Менюэль раньше презирал Люсьена; он нашел его раненым и мужественно переносящим случившееся; теперь он восхищался им так же пылко и глубоко, как презирал его четверть часа назад.
Глава восьмая
Очутившись в коляске, Менюэль, вместо того чтобы перейти на соболезнующий тон, стал сыпать шутками, смешная сторона которых заключалась не столько в их смысле, сколько в том, как он все это говорил.
– Прошу вас, мой друг, дать мне честное слово, что вы никому не расскажете о том, чему были свидетелем.
– Заверяю вас чем угодно; но самое лучшее, спросите-ка самого себя, сударь, захочу ли я прогневить любимчика подполковника Филото?
Менюэль отправился за полковым хирургом; его не удалось разыскать; Менюэль остался при раненом, который нисколько не страдал. Люсьен был поражен природным умом Менюэля, забулдыги и неудачника, весело относившегося ко всем превратностям судьбы и поселившегося у нашего героя. Доведенный до отчаяния скукой, окруженный чопорными людьми и еще не научившийся ценить характер простого солдата, Люсьен, вместо того чтобы предаваться мрачным мыслям, охотно слушал бесконечные рассказы Менюэля.
Полковой хирург, шевалье Билар, как он сам себя именовал, довольно добродушный шарлатан, уроженец департамента Верхних Альп, явился на другой день рано утром. Шпага противника прошла совсем близко от артерии. Шевалье Билар сильно сгустил краски (опасности не было никакой) и стал навещать больного по два, по три раза в день. В библиотеке храброго корнета можно было найти, как выражался шевалье, «превосходные издания» вроде киршвассера 1810 года, двенадцатилетнего коньяка, бордоской анисовки фирмы Мари Бризар, данцигской водки, настоянной на золотых травинках, и т. п. Шевалье Билар, любитель чтения, проводил целый день у раненого, сильно докучая этим Люсьену; но компенсацией для него явилось то, что Менюэль, также отдававший должное великолепной «библиотеке» нашего героя, теперь окончательно поселился у него. Люсьен при посредстве подполковника Филото выпросил себе Менюэля вместо сиделки.
Менюэль рассказывал нашему раненому герою о некоторых происшествиях из своей жизни, воздерживаясь от повествования о других. В виде эпизода мы изложим мимоходом эту историю жизни простого солдата. Если порою в реестрах полка значатся имена людей с заурядной, похожей одна на другую судьбою, то в иных случаях под простым мундиром солдата бьется сердце, испытавшее не раз интересные ощущения.

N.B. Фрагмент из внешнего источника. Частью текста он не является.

/-- Whether a copy still needs the range. -/
def State.copyNeeds (s : State) (c : Copy) (p : Shoot) : Bool :=
  let u := agentCopy c.cluster
  let left := (List.range (c.total - c.next)).map (c.next + ·)
  !c.stopped && match c.ovl with
    | some (_, _, _, src) => left.any fun i => s.unitNeeds u c.ctx (src + 4 * i) 4 p
    | none =>
      let x := tileOf c.record
      left.any fun i => (x.sspc = 0 && s.unitNeeds u c.ctx (x.srcAt i) x.z p) || (!c.grid && x.dspc = 0 && s.unitNeeds u c.ctx (x.dstAt i) x.z p)

/-- Whether a block of an epilogue still needs the range. -/
def State.blockNeeds (s : State) (cl : Nat) (e : Entry) (b : Block) (p : Shoot) : Bool :=
  match e.op with
  | .mma pb =>
    let x := mmaOf pb
    let route := Tbl.get (s.eng cl).routes (8 * e.ctx + x.rreg) 0
    let left := (List.range (1024 - b.done)).map (b.done + ·)
    (x.dest = 2 || (x.dest = 3 && route % 4 = 1))
      && left.any fun i => s.unitNeeds (agentEngine cl) e.ctx (x.elementAt (if x.dest = 2 then 0 else route / 2 ^ 64) b i) x.z p
  | _ => false

/-- Step 5 for the copies and the epilogues of a die. -/
def State.unmapUnits (s : State) (node : Nat) (p : Shoot) : State :=
  let s1 := (List.filter (fun q : Nat × Copy => clusterDie q.2.cluster = node && s.copyNeeds q.2 p) s.copies).foldl
    (fun (s : State) q => s.copyStop q.1 q.2) s
  ((Tbl.keys s1.clusters).filter fun c => clusterDie c = node).foldl (fun (s : State) cl =>
    ((s.eng cl).epilogue).foldl (fun (s : State) q =>
      if (s.eng cl).epilogue.any fun r => r.1 = q.1 then
        match Tbl.find? (s.eng cl).table q.2.entry with
        | some e => match e.op with
          | .mma pb => if !q.2.leftSend && s.blockNeeds cl e q.2 p then s.epiStop cl q.2.entry e (mmaOf pb) else s
          | _ => s
        | none => s
      else s) s) s1

/-! ### Completion (R432, R433) -/

/-- The slices hold no line of the range: holders cleared, and watch marks dropped with their events (step 4, R213). -/
def State.clearSlices (s : State) (p : Shoot) : State :=
  let s1 : State := { s with holders := (s.holders.map fun q => (q.1, q.2.filter fun h => !p.covers h.2)).filter fun q => !q.2.isEmpty }
  let names := (s1.bands.flatMap fun q => q.2.watches.map (·.name) ++ q.2.tracker.alines).eraseDups
  (names.filter fun n => n < 2 ^ 63 && p.covers n).foldl (fun (s : State) n => s.dropMark fun _ => some n) s1

/-- A shoot-down is complete: the service's status, the completion for the host, or the acknowledgement to the parent device. -/
def State.endShoot (s : State) (n : Nat) (p : Shoot) : State :=
  let s1 : State := { s with shoots := Tbl.del s.shoots n }
  let s2 := if p.kind = 2 then s1 else s1.clearSlices p
  match p.parent with
  | some r => s2.ship { cargo := .shootAck, src := s2.rank, dst := r, args := [p.kind, 0, p.lo, p.hi] }
  | none =>
    let s3 := match p.origin with
      | 0 => s2.answer (3 + p.kind) 0
      | 1 => s2.emit [11, p.lo, p.hi]
      | _ => s2
    s3.nextShoot

/-- A node acknowledges, and the shoot-down ends with the last one (R432). -/
def State.ackShoot (s : State) (n node : Nat) : State :=
  match Tbl.find? s.shoots n with
  | none => s
  | some p =>
    let due := p.due.filter (· ≠ node)
    let p1 : Shoot := { p with due := due }
    if due.isEmpty then s.endShoot n p1 else { s with shoots := Tbl.put s.shoots n p1 }

/-- The oldest shoot-down that waits for a node. -/
def State.shootOf (s : State) (node : Nat) : Option (Nat × Shoot) := List.find? (fun p : Nat × Shoot => p.2.started && p.2.due.contains node) s.shoots

/-- SHOOTDOWN_ACK (R431, R432): the next step of a node, a die or the I/O die: its hold, its write-backs, and once its requests are
performed its acknowledgement. -/
def execShootdownAck (node : Nat) (s : State) : Out :=
  if 5 ≤ node then .next s
  else match s.shootOf node with
    | none => .next s
    | some (n, p) =>
      if !p.begun.contains node then .next (s.beginNode n node p)
      else if p.kind = 2 then .next (s.ackShoot n node)
      else if !p.flushed.contains node then
        .next (if s.wb.any fun a => coreDie a.core = node && p.covers a.addr then s else s.flushNode n node p)
      else if s.nodeBusy node p then .next s
      else .next ((if p.kind = 1 then (s.unmapCores node p).unmapUnits node p else s).ackShoot n node)

/-- A child device's acknowledgement. -/
def State.childAck (s : State) (rank : Nat) (args : List Nat) : State :=
  match List.find? (fun p : Nat × Shoot => p.2.started && p.2.due.contains (16 + rank) && decide (p.2.kind = args.getD 0 0)
      && decide (p.2.lo = args.getD 2 0) && decide (p.2.hi = args.getD 3 0)) s.shoots with
  | some p => s.ackShoot p.1 (16 + rank)
  | none => s

/-- A parent device's request; a RANGE names the context that holds the grid key (log entry 20). -/
def State.parentShoot (s : State) (d : Delivery) : State :=
  match (if d.arg 0 = 2 then s.ctxOfKey (d.arg 1) else some 0) with
  | none => s.ship { cargo := .shootAck, src := s.rank, dst := d.src, args := d.args }
  | some ctx => s.requestShoot { kind := d.arg 0, ctx := ctx, lo := d.arg 2, hi := d.arg 3, grid := false, parent := some d.src }

end Sys2Proof.Machine
end

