-- ==== Sys2Proof/Machine/Debug.lean ====
section
/-!
DEFINITION. Sys2Proof/Machine/Debug.lean: the debugger's commands through the mailbox of a context (R411 to R419).
-/
namespace Sys2Proof.Machine

/-! ### The mailbox (R418) -/

/-- The mailbox of a context answers with a status. -/
def State.answerBox (s : State) (ctx mst : Nat) : State :=
  s.modCtx ctx fun c => { c with mailbox := { c.mailbox with mst := mst, begun := false } }

/-- The mailbox of a context answers OK with a value. -/
def State.answerVal (s : State) (ctx x : Nat) : State :=
  s.modCtx ctx fun c => { c with mailbox := { c.mailbox with mst := 0, begun := false, val := x } }

/-- A command event: the mailbox holds that command and is busy. Every command but ATTACH needs an attached debugger; without one its
status is BADARG. -/
def State.command (s : State) (ctx code : Nat) (f : Ctx → Mailbox → State) : Out :=
  match s.ctx? ctx with
  | none => .next s
  | some c =>
    if c.mailbox.mst ≠ 0xFF || c.mailbox.cmd ≠ code then .next s
    else if !c.attached && code ≠ 1 then .next (s.answerBox ctx 3)
    else .next (f c c.mailbox)

/-- Whether the mailbox names a team, and a band of one. -/
def Mailbox.namesTeam (m : Mailbox) (team : Nat) : Bool := m.team = 0xFFFFFFFF || m.team = team
def Mailbox.namesBand (m : Mailbox) (band : Nat) : Bool := m.band = 0xFF || m.band = band

/-- The resident bands of a context that the mailbox names, by slot key. -/
def State.boxKeys (s : State) (ctx : Nat) (m : Mailbox) : List Nat :=
  (List.filter (fun p : Nat × Band => s.bandCtx p.2 = ctx && m.namesTeam p.2.team && m.namesBand p.2.bandid) s.bands).map (·.1)

/-- The bands of absent teams of a context that the mailbox names: flight, team, team record, band. -/
def State.boxAway (s : State) (ctx : Nat) (m : Mailbox) : List (Nat × Nat × Nat × Nat) :=
  s.flights.flatMap fun p => if p.2.ctx ≠ ctx then [] else
    p.2.members.flatMap fun q => match q.2.place with
      | .absent a => if m.namesTeam q.1 then ((List.range (s.recTeamb a)).filter m.namesBand).map fun b => (p.1, q.1, a, b) else []
      | _ => []

/-! ### Halts and resumes (R270, R396, R411, R418) -/

/-- DHALT as the debugger reads it (R415), 16 bytes: a field to which the reason gives no meaning reads as a free value, and so does all but HWHY of a
running band's (log entry 121). -/
def Halt.image (h : Halt) (fresh : Nat) : Nat :=
  let field (l : List Nat) (i v : Nat) : Nat := if l.contains h.why then v else Config.freeNat fresh i
  h.why % 256 + field [2, 3, 5, 7] 1 h.idx % 256 * 2 ^ 8 + field [1, 2, 3, 4, 5, 6, 7] 2 h.pc % 65536 * 2 ^ 16 + field [2, 3] 3 h.tid % 256 * 2 ^ 32
    + field [3] 4 h.addr % 2 ^ 64 * 2 ^ 64

/-- The halt record of a band of a context: a resident one's, or what the record of an absent one tells, that it is halted or not (R393, R415; log
entry 121). -/
def State.dhalt (s : State) (flight team band : Nat) : Nat :=
  match (s.findBand flight team band).bind s.band? with
  | some b => b.halt.image s.fresh
  | none => match s.placeOfTeam flight team with
    | .absent a => if bitOf (s.fwRead (s.recBand a band + 38) 1) 1 then (Halt.free s.fresh band).image s.fresh else Halt.image {} s.fresh
    | _ => Halt.image {} s.fresh

/-- A resident band halts by command; one inside a REP unit is stopped at the unit's end first (R84, R396). A command concerns no instruction, so HPC
is a free value (log entry 121). -/
def State.haltBand (s : State) (k : Nat) : State :=
  match s.band? k with
  | none => s
  | some b =>
    if b.halted || b.allExited then s
    else if !b.midUnit.isEmpty then s.requestStop k 1
    else
      let keep := s.isSaving b.flight b.team || (s.flight? b.flight).any fun f => f.killed
      s.setBand k { b.haltWith { why := 1, pc := Config.freeNat s.fresh k % 65536 } with stop := if keep then b.stop else none }
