-- ==== Sys2Proof/Machine/Dispatch.lean ====
section
/-!
DEFINITION. Sys2Proof/Machine/Dispatch.lean: exec, one arm per constructor of Instr.
-/
namespace Sys2Proof.Machine
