/-! ### Reads of the machine (R160, R179, R182) -/

/-- SREG's register n (R60). -/
def sregSem (f : Fld) : Option Sem :=
  let n := f.w2 % 256
  if n ≤ 0x18 then some { f := f, wa := 0, wb := 0, wc := 0, tg := .regs (if n = 0x12 ∨ n = 0x13 then 2 else 1),
                          value := fun s x => ((s.sreg x.band n x.t).getD 0, 0) }
  else none

/-- ACTV's mask: one bit for each guarded thread of the run (R160). -/
def actvSem (f : Fld) : Sem :=
  { f := f, wa := 0, wb := 0, wc := 0, tg := .regs 2,
    value := fun s x => (fromBits (fun j => decide (j ∈ s.issue.threads) &&
      ((if f.g = 7 then true else bitOf (x.band.thread j).preds f.g) != f.gn)) 64, 0) }

/-- SREG, ACTV and PERFR, for the numbers and selectors that name something (R60, R182). -/
def machineReadSem : Instr → Option Sem
  | .sreg f => sregSem (viewI f)
  | .sregX f => sregSem (viewX f)
  | .actv f => some (actvSem (viewS f))
  | .actvX f => some (actvSem (viewX f))
  | .perfr f =>
    let sel := (viewX f).w2 % 65536
    if sel ≤ 9 ∨ (0x1000 ≤ sel ∧ sel ≤ 0x1FFF ∧ sel / 64 % 4 ≠ 3) then
      some { f := viewX f, wa := 0, wb := 0, wc := 0, tg := .regs 2, value := fun s x => ((s.perfCounter x.core sel).getD 0, 0) }
    else none
  | _ => none

/-! ### Tile operations (R228, R229) -/

/-- The engine of the issue register's cluster. -/
def State.engine (s : State) : Engine := s.eng (coreCluster s.issue.core)

/-- The tile operations: fields, and the widths of A and B. -/
def tileInstr : Instr → Option (Fld × Nat × Nat)
  | .mma f => some (viewX f, 64, 0)
  | .rslv f => some (viewX f, 0, 0)
  | .acld f => some (viewX f, if (viewX f).sub % 2 = 0 then 64 else 32, 0)
  | .acst f => some (viewX f, if (viewX f).sub % 2 = 0 then 64 else 32, 0)
  | .acmp f => some (viewX f, 0, 0)
  | .acz f => some (viewS f, 0, 0)
  | .aczX f => some (viewX f, 0, 0)
  | .acmov f => some (viewX f, 0, 0)
  | .mptbl f => some (viewX f, if bits (viewX f).sub 1 1 = 0 then 64 else 32, 0)
  | .mcbtbl f => some (viewX f, if bits (viewX f).sub 1 1 = 0 then 64 else 32, 0)
  | .mroute f => some (viewX f, 0, 0)
  | .mxqPush f => some (viewX f, 32, 32)
  | .mxqInit f => some (viewX f, 32, 32)
  | _ => none

/-- What a tile operation needs at its issue beside its own checks: its slots are not another context's (R402), the table has a free
entry, and the band's tl counter has room (R229). -/
def CanPost (s : State) (b : Band) (op : TileOp) : Prop :=
  (∀ n ∈ op.slots, (s.engine.slot n).owner = none ∨ (s.engine.slot n).owner = some (s.bandCtx b)) ∧ s.engine.live.length < 32 ∧ b.roomFor .tl = true

/-- A tile operation stands in the reservation table (R228, R229, R300, R402): one new entry, posted for thread `th`, behind every other but those
that cores of higher cluster position posted in the same cycle; one count of class tl more, its unowned slots claimed, and the run retired. Nothing else of the machine changes; `b` is the band at the post. -/
structure Posted (s t : State) (b b' : Band) (f : Fld) (wa wb : Nat) (op : TileOp) (th : Nat) (dest : Dest) (ts : List Nat) : Prop where
  machine : t = { s with nextId := s.nextId + 1, bands := Tbl.put s.bands s.issue.key b', clusters := t.clusters }
  band : b' = { b with threads := b'.threads, regs := b'.regs, groups := b'.groups }
  group : ∃ g : Group, b'.groups = b.groups ++ [g] ∧ g.gid = s.nextId ∧ g.cls = .tl ∧ g.dest = dest ∧
    ∀ j, Tbl.get g.left j 0 = if j ∈ ts then 1 else 0
  entry : ∃ e : Entry, t.engine.table = (s.engine.enter e).table ∧ e.op = op ∧ e.gid = s.nextId ∧ e.thread = th ∧ e.uid = b.uid ∧
    e.ctx = s.bandCtx b ∧ e.core = s.issue.core ∧ e.posted = s.cycleAt s.issue.core ∧ e.retired = false ∧ e.started = false ∧
    e.passing = false ∧ e.passesDone = false ∧ e.ring = false ∧ e.pc = s.issue.pc ∧
    ((∀ p ∈ s.engine.table, p.2.posted = e.posted → p.2.core ≤ e.core) → Tbl.find? t.engine.table s.engine.nextEntry = some e ∧
      ∀ n, n ≠ s.engine.nextEntry → Tbl.find? t.engine.table n = Tbl.find? s.engine.table n)
  clusters : ∀ c, c ≠ coreCluster s.issue.core → t.cluster c = s.cluster c
  slots : ∀ n, t.engine.slot n = if n ∈ op.slots ∧ (s.engine.slot n).owner = none then { s.engine.slot n with owner := some (s.bandCtx b) }
    else s.engine.slot n
  vregs : LastReadsOnly b b' f wa wb 0 s.issue.threads
  threads : ∀ j, b'.thread j = if j ∈ s.issue.threads then (b.thread j).retired s.issue else b.thread j

end Sys2Proof.Machine
end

Менюэль работал подмастерьем у переплетчика в Сен-Мало, на своей родине. Влюбившись в субретку, которая служила в труппе бродячих комедиантов, приехавшей в Сен-Мало, Менюэль бросил заведение своего хозяина и сделался актером. Однажды в Байонне, где он жил уже несколько месяцев, успев за это время завоевать симпатии многих лиц, и где, давая уроки фехтования, он сколотил себе кое-какой капиталец, Менюэль был поставлен в затруднительное положение одним молодым байонцем, который по дружбе одолжил ему полтораста франков и теперь настойчиво требовал их обратно. Сбережения Менюэля были немного больше этой суммы, но ему не хотелось трогать их, вернее, совершенно подорвать их выплатой долга, и он решился на подлог. То была расписка в получении денег, составленная следующим образом: «Получено от предъявителя сего сто пятьдесят франков. Перре-сын». Когда приятель кредитора, господина Перре, уехавшего в По, пришел от его имени требовать уплаты, у Менюэля хватило смелости заявить, что он послал деньги господину Перре перед его отъездом. По возвращении в Байонну Перре потребовал, чтобы ему вернули долг. Менюэль ответил грубостью; Перре вызвал его на поединок, хотя Менюэль был чем-то вроде учителя фехтования.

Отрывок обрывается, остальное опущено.